## Problem to solve
When a line of the entries contains the word "runsOf", report that line.

>>>

/-- A write, or the atomics of one line, are performed (R454, R457): the state, the completion's data, which are the old values, and its error.
Where a word of theirs is uncorrectable, none of the atomics is performed (R388). -/
def performReq (r : Req) (s : State) : State × Nat × Nat :=
  if r.op = 1 then (writeReq r s, 0, 0)
  else match readAtoms r r.atoms s with
    | (s, .error a) => (s, errData a, 3)
    | (s, .ok olds) => (r.atoms.foldl (writeAtom r olds) s, olds, 0)

/-- A request that this home can perform: a read, write or atomic of bytes of one line of its stack DRAM, naturally aligned where it
is an atomic, under a WB or BR leaf. -/
def requestOk (r : Req) (mt : Nat) : Bool :=
  isDram r.pa && decide (mt ≤ 1) && decide (r.op ≤ 11) && (decide (r.op < 2) || r.pa % 2 ^ r.size == 0 && decide (2 ≤ r.size))

/-- An answer goes back to the requesting package as a flit, on the port that R452 gives its tag; where the route table shows no Up port for it,
it is handed over as it is. -/
def sendBack (r : Req) (m : OutMsg) (s : State) : State :=
  let s := noteRead s (routeAt s r.src) 16
  match portFor s r.src r.tag with
  | some p => sendFlit p m s
  | none => s.send m

/-- A request is performed and answered; a write or atomic leaves its completion in the slot of its tag (R454, R457). -/
def performRequest (r : Req) (s : State) : State :=
  if r.op = 0 then
    let (s, v, bad) := readReq r s
    sendBack r (match bad with | none => .completion r.src r.tag 0 v | some a => .completion r.src r.tag 3 (errData a)) s
  else
    let (s, v, err) := performReq r s
    let key := r.src * 4096 + r.tag % 4096
    sendBack r (.completion r.src r.tag err v)
      (if ((Tab.find s.window key).map WinSlot.tag).getD r.tag = r.tag then
        { s with window := Tab.set s.window key { tag := r.tag, fin := true, data := v, err := err } }
      else s)

/-! ### Inbound accesses of the host (R463 to R465) -/

/-- The address of a connection's entry. -/
def connAt (s : State) (conn : Nat) : Nat := (s.pkr 0x856).toNat / 65536 * 65536 + 64 * conn

/-- A connection admits an inbound access to `n` bytes at `va` (R464). -/
def inboundOk (s : State) (conn va n : Nat) : Bool :=
  let r := connAt s conn
  let fl := s.peekLE (r + 4) 1
  s.pkr 0x856 / 65536 != 0 && bitOf fl 0 && bitOf fl 1 && decide (s.peekLE (r + 0x10) 8 ≤ va) && decide (va + n ≤ s.peekLE (r + 0x18) 8 + 1)

/-- The accessor of an inbound access (R464; log 16): the connection's address space and domain, user level, the copy engine's row of R82. -/
def inboundAcc (a : Acc) (s : State) (conn : Nat) : Acc :=
  let r := connAt s conn
  { fordAcc a (s.peekLE (r + 8) 2) with dom := s.peekLE (r + 0x0A) 2, who := 12800 + conn }

/-- Runs an inbound access, and answers: with `good` of what it gives, or with a remote access NAK. With it, whether the access is over: it waits
for a held bank (R313), and for what it has itself sent out of the package, which is all that it leaves then. -/
def inbound {α : Type} (conn : Nat) (m : M (Except (AccErr × Nat) α)) (good : α → OutMsg) (s : State) : State × Bool :=
  let past := fun (t : State) => t.endAccess (12800 + conn)
  match m s with
  | .ok (.ok v) t => ((past t).send (good v), true)
  | .ok (.error _) t => ((past t).send (.nak conn 0), true)
  | .error .wait t => (if t.txns.length = s.txns.length then s else t, false)
  | .error _ t => ((past t).send (.nak conn 0), true)

/-- The maximal runs of marked bytes of a line: (offset, length). -/
def runsOf (be : Nat) : List (Nat × Nat) :=
  (range' 0 64).foldr (fun i l =>
    if bitOf be i then
      match l with
      | (o, k) :: r => if o = i + 1 then (i, k + 1) :: r else (i, 1) :: l
      | [] => [(i, 1)]
    else l) []

/-- The marked bytes of a line that lies in host memory are written run by run. -/
def writeRuns (dom : Nat) (x : Xl) (va data : Nat) : List (Nat × Nat) → M (Except (AccErr × Nat) Unit)
  | [] => pure (.ok ())
  | (o, k) :: r => do
    match ← writeWordAt { x with pa := x.pa + o } k dom (va + o) (fld data (8 * o) (8 * k)) false with
    | .error e => pure (.error (e, va + o))
    | .ok _ => writeRuns dom x va data r

/-- A line of an RDMA WRITE (R465): the bytes of the aligned line of `va` that `be` marks are performed as one write. -/
def rdmaWrite (conn va data be : Nat) (s : State) : State × Bool :=
  let s := noteRead s (connAt s conn) 64
  let line := va / 64 * 64
  let lo := (lowest (bitOf be) 64).getD 0
  let n := spanOf be - lo
  if be = 0 ∨ !inboundOk s conn (line + lo) n then (s.send (.nak conn 0), true)
  else
    let a := inboundAcc Acc.copyWrite s conn
    inbound conn (do
      let x ← xlate1 a line
      match x.place with
      | .remote h => do
        match ← remoteAccess x.who a.dom h 1 x.pa x.mt 64 data be line false with
        | .ok _ => pure (.ok ())
        | .error e => pure (.error (e, line))
      | .host _ => writeRuns a.dom x line data (runsOf be)
      | _ => do
        if !x.place.isOpen (← get) x.pa then wait
        let r : Req := { src := 0, tag := 0, op := 1, size := 0, pa := x.pa, br := x.place == .bank, dom := a.dom, data := data, be := be }
        modify (writeReq r)
        pure (.ok ())) (fun _ => .rdmaAck conn) s

/-- An RDMA READ (R464): the data, or a NAK. -/
def rdmaRead (conn va len : Nat) (s : State) : State × Bool :=
  let s := noteRead s (connAt s conn) 64
  if !inboundOk s conn va len then (s.send (.nak conn 0), true)
  else inbound conn (readRange (inboundAcc Acc.copyRead s conn) va len) (fun v => .rdmaData conn len v) s

/-! ### The order of arrival (R313, R453, R465) -/

/-- Where a message waits: at its port, or at its connection. -/
def Inbound.lane : Inbound → Nat
  | .request p _ => p
  | .write c _ _ _ => 128 + c
  | .read c _ _ => 128 + c

/-- A message is performed, as far as it can be; and whether it is over: it may have to wait for a held bank (R313), or for what it sends itself. -/
def Inbound.serve : Inbound → State → State × Bool
  | .request _ r, s => if !r.br || centreOpen s r.pa then (performRequest r s, true) else (s, false)
  | .write c va d be, s => rdmaWrite c va d be s
  | .read c va n, s => rdmaRead c va n s

/-- A message arrives: it is performed at once when none waits before it and it need not wait, or else takes its place behind them. With
`defer`, it always waits for its turn (log 7). -/
def arrive (m : Inbound) (s : State) : State :=
  let queued := fun (s : State) => { s with inbox := s.inbox ++ [m] }
  if s.defer || s.inbox.any (fun x => x.lane == m.lane) then queued s
  else match m.serve s with
    | (t, true) => t
    | (t, false) => queued t

/-- The first message of a lane, without which the others remain, is performed if it can be. -/
def serveLane (l : Nat) (s : State) : State :=
  match s.inbox.find? (fun m => m.lane == l) with
  | none => s
  | some m => match m.serve { s with inbox := s.inbox.eraseP (fun m => m.lane == l) } with
    | (t, true) => t
    | (t, false) => { t with inbox := s.inbox }

/-- A lane whose first message can be performed, or can send what it needs. -/
def readyLane (s : State) : Option Nat :=
  (s.inbox.find? (fun m => (s.inbox.find? (fun x => x.lane == m.lane)) == some m
    && (let (t, gone) := m.serve s; gone || t.txns.length != s.txns.length))).map Inbound.lane

/-! ### Arrivals from other packages (R452, R453, R457) -/

/-- A message for another package number is dropped and counted: the S9 never forwards traffic (R452). -/
def forUs (dst : Nat) (f : State → State) (s : State) : State := if dst = (s.pkr 0x440).toNat % 128 then f s else s.count 9

/-- An admitted request joins its port's queue (R453). -/
def queueRequest (port : Nat) (r : Req) (s : State) : State :=
  arrive (.request port r)
    (if r.op = 0 then s
     else { s with window := Tab.set s.window (r.src * 4096 + r.tag % 4096) { tag := r.tag, fin := false, data := 0, err := 0 } })

/-- The queue of a port is full: 256 requests wait in it (R453), and the next one is taken from its flit when there is room. -/
def queueFull (s : State) (port : Nat) : Bool := decide (256 ≤ (s.inbox.filter (fun m => m.lane == port)).length)

/-- A home admits a request on a port, performs it once under its tag, or refuses it (R453, R457). -/
def requestArrives (port : Nat) (r : Req) (mt : Nat) (s : State) : State :=
  let adm := (s.pkr 0x851).toNat + (s.pkr 0x852).toNat * 2 ^ 64
  if !bitOf adm r.src || !requestOk r mt then sendBack r (.refusal r.src r.tag) s
  else if r.op = 0 then queueRequest port r s
  else
    match Tab.find s.window (r.src * 4096 + r.tag % 4096) with
    | none => queueRequest port r s
    | some w =>
      let d := (r.tag + 65536 - w.tag) % 65536
      if d = 0 then (if w.fin then sendBack r (.completion r.src r.tag w.err w.data) s else s)
      else if d ≤ 32768 then queueRequest port r s
      else s

/-- `REMOTE_REQUEST_ARRIVAL` (R457): A home admits a remote request, performs it once under its tag window, or refuses it. -/
def execRemoteRequestArrival (src : Sender) (tag : BitVec 16) (op : BitVec 5) (size : BitVec 2)
    (pa : BitVec 52) (mt : BitVec 2) (dom : BitVec 16) (data : BitVec 512) (be : BitVec 64) (s : State) : Host.Outcome State Fault Refusal :=
  .next (if queueFull s src.port.toNat then s
    else takeMessage src.port.toNat (forUs src.dst.toNat (requestArrives src.port.toNat
      { src := src.src.toNat, tag := tag.toNat, op := op.toNat, size := size.toNat, pa := pa.toNat, br := mt == 1,
        dom := dom.toNat, data := data.toNat, be := be.toNat } mt.toNat)) s)

/-! ### Completions (R456, R461) -/

/-- Work that may go on now that a transaction has come to its end: draining streams, completions, the host event queue, and
pre-emptions that have waited for it. -/
def recheck (s : State) : State :=
  let s := s.slots.foldl (fun s p => if p.2.draining && p.2.up.isNone then s.raise (.slotDrained (p.1 / 8) (p.1 % 8)) else s) s
  let s := recheckGangs s
  let s := (range' 0 16).foldl (fun s cl => if (waiters s cl).isEmpty then s else s.raise (.laneGrant cl)) s
  if s.hostEvents.isEmpty then s else s.raise .hostEventPost

/-- A transaction has ended with an error code (0 none, 1 refused, 2 no port, 3 an uncorrectable word) and data. A posted one leaves
its record with its strand. -/
def endTxn (t : Txn) (err data : Nat) (s : State) : State :=
  let s :=
    if t.posted then
      let s := dropTxn s t.home t.tag
      if err = 0 then s
      else mapOwner t.sid (fun st => { st with
        linkErrs := st.linkErrs ++ [{ va := t.va, w0 := if err = 2 then 2 else 1, home := t.home, tag := t.tag,
                                      w3 := if err = 2 then 1 else 2 }] }) s
    else { s with txns := s.txns.map (fun x => if x.home == t.home && x.tag == t.tag then { x with done := some (err, data) } else x) }
  recheck s

/-- The outstanding transaction of a home and tag. -/
def outstanding (s : State) (home tag : Nat) : Option Txn :=
  s.txns.find? (fun t => t.home == home && t.tag == tag && t.done.isNone)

<<<

## Written answer
def runsOf (be : Nat) : List (Nat × Nat) :=
      | .host _ => writeRuns a.dom x line data (runsOf be)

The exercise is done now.